Modified Supermicro firmware, he said, can pretend to accept firmware updates but instead extract the version number and falsely show it the next time it boots. The malicious image could also avoid detection by responding with a non-modified image if a dump is requested through the normal Supermicro interface.
According to documents leaked by former NSA subcontractor Edward Snowden, the use of custom firmware was the method employees with the agency’s Tailored Access Operations unit used to backdoor Cisco networking gear before it shipped to targets of interest.
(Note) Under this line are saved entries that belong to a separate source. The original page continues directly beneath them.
-- ==== Sys2Proof/Machine/Dispatch.lean ====
section
/-! DEFINITION. Dispatch: one arm for each instruction and each step of the device. -/

namespace Sys2Proof.Machine
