-- ==== Sys2Proof/WellFormed.lean ====
section
/-! DEFINITION. WellFormed: the instructions that some words of text encode. The checks themselves are the legality
rules of Decode.lean, so the decoder and this predicate cannot drift apart. -/

namespace Sys2Proof

/-- An instruction is well formed when its extension words and fields obey every rule of R66 to R85 and its words are
assigned (R92). A step of the device has no words, and is not an encoded instruction. -/
abbrev Instr.WellFormed (i : Instr) : Prop := encodable i = true

end Sys2Proof
end

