-- ==== Sys2Proof/Certificates/Slice0/Obligations.lean ====
section
/-! DEFINITION. Obligations: the statements for the provers. Each says in its docstring which rules of the spec it
formalises; what an instruction does not name stays as it is (`Goes`, `Took`, `OnlyGroup`, `Divides` of Safety.lean). -/

open Sys2Proof Sys2Proof.Machine
open Host (Outcome)

/-! ## Fetching, decoding, stepping -/

/-- A step runs the instruction that the words at the PC decode to, for the lanes that still run there (R64, R92, R155);
the core's buffers keep the lines that it fetched (log 16). With no issue selected it runs the next step of the agenda, and
with none of those the device's own choice (log 1).

Which lines of text a core keeps is log 16, the order of the steps log 1 and 2. -/
def Obligations.StepRunsTheDecodedInstruction : Prop :=
  (∀ (s : State) (q : Issue) (r : List Issue) (g : Group) (ws : List Word) (i : Instr) (rest : List Word),
    s.issueQ = q :: r → s.group? q.core q.slot = some g → issuingLanes q g ≠ 0 →
    let s1 : State := { s with issueQ := r }
    s1.fetch g q.pc = .words ws → decode ws = .ok (i, rest) →
    step s = exec i { s1.keepText g q.pc ws.length with cur := { q with lanes := issuingLanes q g, words := ws } })
  ∧ (∀ (s : State) (e : Instr) (r : List Instr), s.issueQ = [] → s.agenda = e :: r →
    step s = exec e { s with agenda := r })
  ∧ (∀ s : State, s.issueQ = [] → s.agenda = [] → step s = exec s.autoEvent { s with turn := s.turn + 1 })

/-- A word outside the text, on a page without the X right, or at a sector that fails and of which no copy is held, traps at
the fetch, with the entry of the page or the sector in the record (R155, R306, R322, R328); words that decode to nothing raise
ILLEGAL with the words in AUXA and AUXB (R92); each in every issuing lane whatever its guard. That the trap is taken when the
path issues is log 28.

Where a register that one of these instructions names does not exist, every lane of L takes PROTECT SUB 2 and the
instruction has no effect (R54, R78). -/
def Obligations.IllegalWordsAndRegistersTrap : Prop :=
  (∀ (s : State) (q : Issue) (r : List Issue) (g : Group),
      s.issueQ = q :: r → s.group? q.core q.slot = some g → g.lanes.length = 32 → issuingLanes q g ≠ 0 →
      let s1 : State := { s with issueQ := r }
      (s1.inText g q.pc = false → s1.fetch g q.pc = .trap { code := 0x05, kind := 4, sub := 1, addr := q.pc })
      ∧ (∀ (t : Team) (l : Leaf), s1.inText g q.pc = true → s1.teamOf g = some t → q.pc.toNat + 4 ≤ 0x01F0000000000000 →
          (s1.tlbHit g.core t.ctx.ctxid q.pc = some l ∨ s1.tlbHit g.core t.ctx.ctxid q.pc = none
              ∧ s1.walk .fetch q.pc t.ctx.ptroot 4 = .ok l) →
          let e := l.pte.toNat
          let a := bits e 38 12 * 4096 + q.pc.toNat % 2 ^ l.log
          (bitN e 57 = false → s1.fetch g q.pc = .trap { code := 0x05, kind := 4, sub := 0, addr := q.pc, auxa := l.pte })
          ∧ (bitN e 57 = true → bitN e 55 = false → s1.backed a = true → s1.textCopy g .mem (a / 128) = none →
              s1.readFails a = true →
              s1.fetch g q.pc = .trap { code := 0x0B, kind := 4, addr := q.pc, auxa := BitVec.ofNat 64 (a / 32 * 32) }))
      ∧ (∀ x, s1.fetch g q.pc = .trap x →
          ∃ t, step s = .next t ∧ s1.Traps t q.core q.slot (issuingLanes q g) (fun _ => x))
      ∧ (∀ ws e, s1.fetch g q.pc = .words ws → decode ws = .error e →
          ∃ t, step s = .next t ∧ s1.Traps t q.core q.slot (issuingLanes q g) (fun _ =>
            { code := 0x01, auxa := (ws.getLastD 0).setWidth 64, auxb := ws.dropLast.getD 1 0 ++ ws.dropLast.getD 0 0 })))
  ∧ (∀ (i : Instr) (s : State) (p : Path) (m : Meaning),
      (vectorMeaning i p.g = some m ∨ predicateMeaning i p.g p.L = some m ∨ fp32Meaning i p.g = some m
        ∨ fp64Meaning i p.g = some m ∨ exactMeaning i p.g = some m ∨ convertMeaning i p.g p.L = some m
        ∨ registerMeaning i p.g p.L = some m) →
      s.Issues m.1 (Exts.guard m.1) p → p.L ≠ 0 → p.g.hasRegs m.2.1 = false →
      ∃ t, exec i s = .next t ∧ s.PathTraps t p { code := 0x05, sub := 2 })

/-- Words that the spec writes out decode to the instructions they stand for (the worked encodings after R169 and
R330). -/
def Obligations.WrittenWordsDecode : Prop :=
  decode [0xF800E002, 0x40103091] = .ok (.icmp [.operand 0 7 0 2] 2 3 4, [])
  ∧ decode [0xF808E000, 0x40302061] = .ok (.iaddc [.operand 4 7 0 0] 6 2 3, [])
  ∧ decode [0xF800E00A, 0x4C207012] = .ok (.redIS [.operand 0 7 0 10] 4 7, [])
  ∧ decode [0x02800003] = .ok (.bra [] 1 2 3, [])
  ∧ decode [0x05C00010] = .ok (.call [] 0 7 16, [])
  ∧ decode [0x0C088005] = .ok (.loopi [] 1 8 5, [])
  ∧ decode [0x10400007] = .ok (.cmark [] 8, [])
  ∧ decode [0x10008004] = .ok (.cjoin [] 8, [])
  ∧ decode [0x10005000] = .ok (.bri [] 5, [])
  ∧ decode [0x10000002] = .ok (.ret [], []) ∧ decode [0x10000003] = .ok (.exit [], [])
  ∧ decode [0x10000005] = .ok (.yield [], []) ∧ decode [0x10000006] = .ok (.nop [], [])
  ∧ decode [0x14000FF8] = .ok (.wbase [] 0xFF8, [])
  ∧ decode [0xF00040C0] = .ok (.sysc [] 4 6, []) ∧ decode [0xF00000A1] = .ok (.trap [] 5, [])
  ∧ decode [0xF0000006] = .ok (.eret [], []) ∧ decode [0xF4180001] = .ok (.capr [] 3 1, [])
  ∧ decode [0x00000000] = .error .operand

/-- Decoding the words of a well-formed instruction gives it back, with every operand at every value that the encoding
admits, and leaves the words that follow (R64 to R91).

What decodes is well formed, and no bit of its words is dropped: encoding it gives them back (R66, R70, R92). -/
def Obligations.DecodeAndEncodeAgree : Prop :=
  (∀ (i : Instr) (rest : List Word), i.WellFormed → decode (encode i ++ rest) = .ok (i, rest))
  ∧ (∀ (ws : List Word) (i : Instr) (rest : List Word), decode ws = .ok (i, rest) → i.WellFormed ∧ encode i ++ rest = ws)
Besides requiring considerably less engineering muscle than hardware implants, backdoored firmware would arguably be easier to seed into the supply chain. The manipulations could happen in the factory, either by compromising the plants’ computers or gaining the cooperation of one or more employees or by intercepting boards during shipping the way the NSA did with the Cisco gear they backdoored.
Either way, attackers wouldn’t need the help of factory managers, and if the firmware was changed during shipping, that would make it easier to ensure the modified hardware reached only intended targets, rather than risking collateral damage on other companies.
Of course, the easier path of backdooring motherboards with firmware in no way disproves the Bloomberg claims of hardware implants. It’s possible the attackers were testing a new proof-of-concept and wanted to show off their capabilities to the world. Or maybe they had other reasons to choose a more costly and difficult backdoor method. But those possibilities seem far fetched.
“I believe the backdoor described [by Bloomberg] is technically possible. I don’t think it’s plausible,” said Joe FitzPatrick, a security expert and founder of Hardware Security Resources who was quoted by Bloomberg. “There are so many far easier ways to do the same job. It makes no sense—from a capability, cost, complexity, reliability, repudiability perspective—to do it as described in the article.”